Monday
It’s your last chance to see Don Warrington as King Lear at Manchester’s Royal Exchange in Michael Buffong’s highly praised production before it moves to Birmingham. You will also have to hurry to catch Alistair McDowall’s X at the Royal Court. The Wardrobe Ensemble stop off at the Marlowe in Canterbury with their sad and funny 1972: The Future of Sex.
Tuesday
There’s work from Italy, Ireland and Spain in the Best of BE festival at Warwick Arts Centre. It’s your last chance this week to catch the unsettling, sometimes discombobulating, Right Now at the Traverse in Edinburgh. Florian Zeller’s The Father, which boasts a magnificent performance from Kenneth Cranham, is at Birmingham Rep for the rest of the week. Tom Wells’s Folk moves to Hull Truck theatre from tonight until 14 May. Worklight theatre’s Labels is small and quiet, but very good, and it’s at the Drum in Plymouth. Daniel Bye’s Edinburgh hit Going Viral is at Camden People’s theatre. It’s your last chance for the rudely entertaining Wendy Hoose at Soho theatre. Privilege is under the microscope in The Destroyed Room, which is at Battersea Arts Centre as part of A Nation’s Theatre.
Wednesday
There are good things at the Dukes in Lancaster this week, including Sabrina Mahfouz’s play With a Little Bit of Luck which is on tonight and on Friday, and the slyly entertaining Eggs Collective explore Late Night Love. Another Mahfouz play, The Love I Feel is Red, about love and abortion, is at Zion in Bristol from tonight. The verbatim piece Blackout, which is on tour and at the Adam Smith theatre in Kirkcaldy tonight, explores an alcoholic’s road to recovery.
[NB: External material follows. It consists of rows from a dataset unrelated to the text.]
-- ==== Sys2Proof/Machine/Schedule.lean ====
section
/-! DEFINITION. Which step comes next, and the passing of time (05 R95, R113; 07 R165, R179; 22 R397, R408; log 1, log 8). -/

namespace Sys2Proof.Machine

/-- A row of the table that is a step of its own: it has no encoding, and it is not the effect of a store (R397). -/
def isStep (i : Instr) : Bool :=
  match i with
  | .timerArm _ _ _ _ => false
  | _ => i.raw.isNone

/-- A matrix, row or whole-accumulator instruction (R239), and an instruction of the automaton unit (R261). -/
def usesAcc (i : Instr) : Bool := i.raw.any (fun r => decide (0x0C0 ≤ r.op) && decide (r.op ≤ 0x0CA))
def usesAu (i : Instr) : Bool := i.raw.any (fun r => decide (0x0E0 ≤ r.op) && decide (r.op ≤ 0x0F2))

/-- The unit of the physical core takes an instruction that has joined its group, of which `n` long instructions had issued before (R239,
R261). -/
def State.took (s : State) (i : Instr) (n : Nat) : State :=
  if n < s.slot.longs.length then
    if usesAcc i then s.unitTake s.focus.ctx s.focus.lc else if usesAu i then s.unitTakeAu s.focus.ctx s.focus.lc else s
  else s

/-- Executes an instruction for the slot in focus (R166, R239). -/
def runInstr (i : Instr) (s : State) : Host.Outcome State Fault Refusal :=
  match exec i s with
  | .next t => .next (t.took i s.slot.longs.length)
  | .fault r => .fault r
  | .refused r => .refused r

/-- Issues the next instruction of slot `f`, when its turn has come (R46, R95, R166). -/
def issue (s : State) (f : Focus) : Host.Outcome State Fault Refusal :=
  let s0 : State := { s with focus := f }
  if !s0.turn f then .next s0
  else
    match s0.fetch with
    | (s1, .instr i) => runInstr i (s1.issued f)
    | (s1, .trap k a) => .next (s1.takeTrap (s1.fault k a))
    | (s1, .refused k a) => .next (s1.fetchFault k a)
    | (s1, .none) => .next s1

/-- Takes a step of the table for slot `f`. -/
def act (s : State) (f : Focus) (i : Instr) : Host.Outcome State Fault Refusal :=
  let s0 : State := { s with focus := f }
  if isStep i then exec i s0 else .next s0

/-- The outcome of a step from `s` with the accumulator frames kept (R239). -/
def synced (s : State) (o : Host.Outcome State Fault Refusal) : Host.Outcome State Fault Refusal :=
  match o with
  | .next t => .next (s.syncFrames t)
  | .fault r => .fault r
  | .refused r => .refused r

/-- The step that a choice names. -/
def take (s : State) : Choice → Host.Outcome State Fault Refusal
  | .issue f => synced s (issue s f)
  | .act f i => synced s (act s f i)

/-! ### Time (log 8) -/

/-- Cycles in a microsecond (01, 24 R424). -/
def cyclesPerUs : Nat := 3300

/-- A microsecond passes for the timers and, each second, for the sessions (R397, R408). -/
def State.microsecond (s : State) : State :=
  let second := decide ((s.timeUs + 1) % 1000000 = 0)
  { s with
    timeUs := s.timeUs + 1
    ctxs := s.ctxs.map (fun (e : Nat × Ctx) => (e.1, { e.2 with
      timers := e.2.timers.map (fun (t : Nat × TimerSt) => (t.1, { t.2 with left := t.2.left - 1 })) }))
    sessions := if second then s.sessions.map (fun (e : Nat × Session) => (e.1, { e.2 with left := e.2.left - 1 })) else s.sessions }

/-- A slot counts each cycle in which it holds a continuation and runs no supervisor code (R113). -/
def Slot.count (t : Slot) : Slot := if t.mode ≠ .free ∧ t.sup = false then { t with sliceCount := t.sliceCount + 1 } else t

/-- One cycle passes (log 8). -/
def State.elapse (s : State) : State :=
  let s1 : State := { s with
    cycle := s.cycle + 1, draws := s.draws + 1, slots := s.slots.map (fun (e : Nat × Slot) => (e.1, e.2.count)) }
  if s1.cycle % cyclesPerUs = 0 then s1.microsecond else s1

/-! ### The machine's own choice (log 1) -/

/-- The issue that a physical core makes in a cycle (R95). -/
def State.barrelIssue (s : State) (ctx core : Nat) : List Choice := (s.nextIssue ctx core).toList.map .issue

/-- The steps of slot `f`. -/
def slotSteps (f : Focus) : List Choice :=
  [Instr.groupClose, .accessPerform, .accessRefusal, .windowSpill, .windowFill, .trapDelivery, .regionRestart, .preemption,
   .poolHoldRelease].map (.act f)

/-- The steps of a graph. -/
def graphSteps (ctx gi : Nat) (g : Graph) : List Instr :=
  List.flatten [[.graphScan ctx gi, .nodeToken ctx gi, .dominoSweep ctx gi, .graphDone ctx gi], (g.due ++ g.moves.map (·.node)).map (.nodeReady ctx gi ·),
    g.dispatch.map (.nodeDispatch ctx gi ·), (List.range 768).map (.treeReport ctx gi ·)]

/-- The logical cores for which an event may be due, placed or not: their mailboxes hold what comes (R12, R189). -/
def Ctx.awaiting (c : Ctx) : List Nat :=
  c.cr.supcore :: c.deferred.map (·.dst) ++ c.cwatches.map (·.lc) ++ c.drains.map (·.lc) ++ c.xinvs.map (·.lc)

/-- The steps of a context's hardware. -/
def State.ctxSteps (s : State) (ctx : Nat) (c : Ctx) : List Instr :=
  let mine := s.members ctx
  let hosts := (mine.map (s.physCore ctx)).eraseDups
  let boxes := (mine ++ c.awaiting).eraseDups
  List.flatten [hosts.map (.slotGrant ctx ·), mine.map (.activeMessage ctx ·), boxes.map (.eventDeferredPlace ctx ·),
    mine.map (.waitCycleProbe ctx ·), boxes.map (.xinvdone ctx ·), boxes.map (.draindone ctx ·),
    mine.map (.remoteCommandApply ctx ·), c.timers.map (fun t => .timerExpiry ctx t.1),
    ((c.partials.map (·.line)).eraseDups).map (.lineFold ctx ·), (c.xinvs.flatMap (·.copies)).map (.waitListRelease ctx ·),
    [.phaseStep ctx, .clockRebase ctx, .windowStart ctx, .roundEnd ctx, .loopComplete ctx, .place ctx, .framemode ctx, .slotresume ctx,
      .slotend ctx, .keygen ctx, .keyfree ctx, .attest ctx, .controlSeal ctx, .controlEnd ctx, .requestComplete ctx],
    c.graphs.flatMap (fun g => graphSteps ctx g.1 g.2)]

/-- The steps of a stream hart. -/
def hartSteps (h : Nat) (x : Hart) : List Instr :=
  [.copyChunk h 0, .copyComplete h] ++
  x.subs.flatMap (fun e => [.tilePush h e.1 0, .tileReturn h e.1 0, .subscriptionEnd h e.1])

/-- The sessions whose lifetime has passed, or that have come to the limit of packets (R408). -/
def State.expiredSessions (s : State) : List Instr :=
  (s.sessions.filter (fun e => decide (e.2.stage = .ready))).flatMap (fun e => [.sessionFail e.1 .lifetime, .sessionFail e.1 .packets])

/-- The steps of everything but the slots, in no order that matters. -/
def State.hardwareSteps (s : State) : List Instr :=
  (s.ctxs.flatMap (fun (e : Nat × Ctx) => if e.2.status = .live then s.ctxSteps e.1 e.2 else [])) ++
  s.harts.flatMap (fun (e : Nat × Hart) => hartSteps e.1 e.2) ++ s.expiredSessions ++ s.requests.take 1 ++ [.standbyPromotion] ++
  ((s.lanePend.map (fun (e : Nat × Nat) => e.1 / 2056)).eraseDups).map .laneRemap ++
  s.endpoints.flatMap (fun (e : Nat × Endpoint) => (e.2.run.map (HostRun.instr · e.1)).toList)

/-- Every step that the machine might take of itself. -/
def State.candidates (s : State) : List Choice :=
  s.ctxs.flatMap (fun (e : Nat × Ctx) =>
    if e.2.status = .live then ((s.members e.1).map (s.physCore e.1)).eraseDups.flatMap (s.barrelIssue e.1) else []) ++
  s.slots.flatMap (fun (e : Nat × Slot) => if e.2.mode ≠ .free then slotSteps (focusOf e.1) else []) ++
  s.hardwareSteps.map (Choice.act {})

/-- `l` from position `k` on, then from its start. -/
def rotated {α : Type} (k : Nat) (l : List α) : List α := l.drop (k % l.length) ++ l.take (k % l.length)

/-- A choice changes the state beyond the focus. -/
def State.moves (s : State) (c : Choice) : Bool :=
  match take s c with
  | .next s' => decide ({ s' with focus := s.focus } ≠ s)
  | _ => false

/-- The machine's own choice: the first of its steps that changes the state, beginning at a place that goes round with the cycles, so
that no step waits for ever (R179). -/
def State.auto (s : State) : Option Choice := (rotated s.cycle s.candidates).find? s.moves

end Sys2Proof.Machine
end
Victoria Melody’s enjoyable Hair Peace in which she tries to discover the origins of her own hair extensions is at the Junction in Cambridge. Land and ownership in a post-colonial Zimbabwe is the subject of May Sumbwanyambe’s After Independence, which previews at the Arcola in London from tonight. What’s it like to be a 16-year-old Muslim girl? Ambreen Razia gives us one view in Diary of a Hounslow Girl, which sets out on tour from London’s Oval House tonight.
Thursday
With some help from Tim Crouch, Spymonkey perform all 75 of Shakespeare’s on-stage death scenes in The Complete Deaths at the Royal and Derngate in Northampton. Improbable’s attempt to make sense of who we are, Opening Skinner’s Box, transfers to West Yorkshire Playhouse in Leeds. Martin O’Brien’s Breathe for Me, which focuses on the chronically ill body, is at Warwick Arts Centre. Analogue’s Stowaway is at Home in Manchester for the rest of the week. Dante or Die’s Handle with Care is about a woman who stores things away and is performed in a self-storage space in Worsley; it’s part of the Lowry’s Week 53 festival. The Wonderground takes up residence on London’s Southbank Centre in with the cabaret style show The Raunch.
Friday and the weekend
Tonight, the Brewhouse in Burton on Trent hosts Joan, Lucy J Skillbeck’s retelling of the Joan of Arc story, which is brought vividly alive by Lucy Jane Parkinson’s superb performance. At the Royal Exchange, in Get Yourself Together, Josh Coates considers not fitting in. The Brighton fringe begins on Friday and there’s plenty of theatre popping up all over the city. The Tron’s Mayfesto season in Glasgow kicks off with Connolly, which excavates the role of the Edinburgh-born James Connolly who was executed for his part in the 1916 Easter Rising. On Saturday and Sunday, Rona Munro’s epic history cycle, The James Plays, are at the Lyceum in Sheffield. The Brighton festival begins on Saturday with Blast Theory and Hydrocracker’s Operation Black Antler, in which you go undercover for the night as the ethics of surveillance are explored. Also check out Marc Rees’ Digging for Shakespeare, a promenade performance through allotments where the bard meets gardening tips.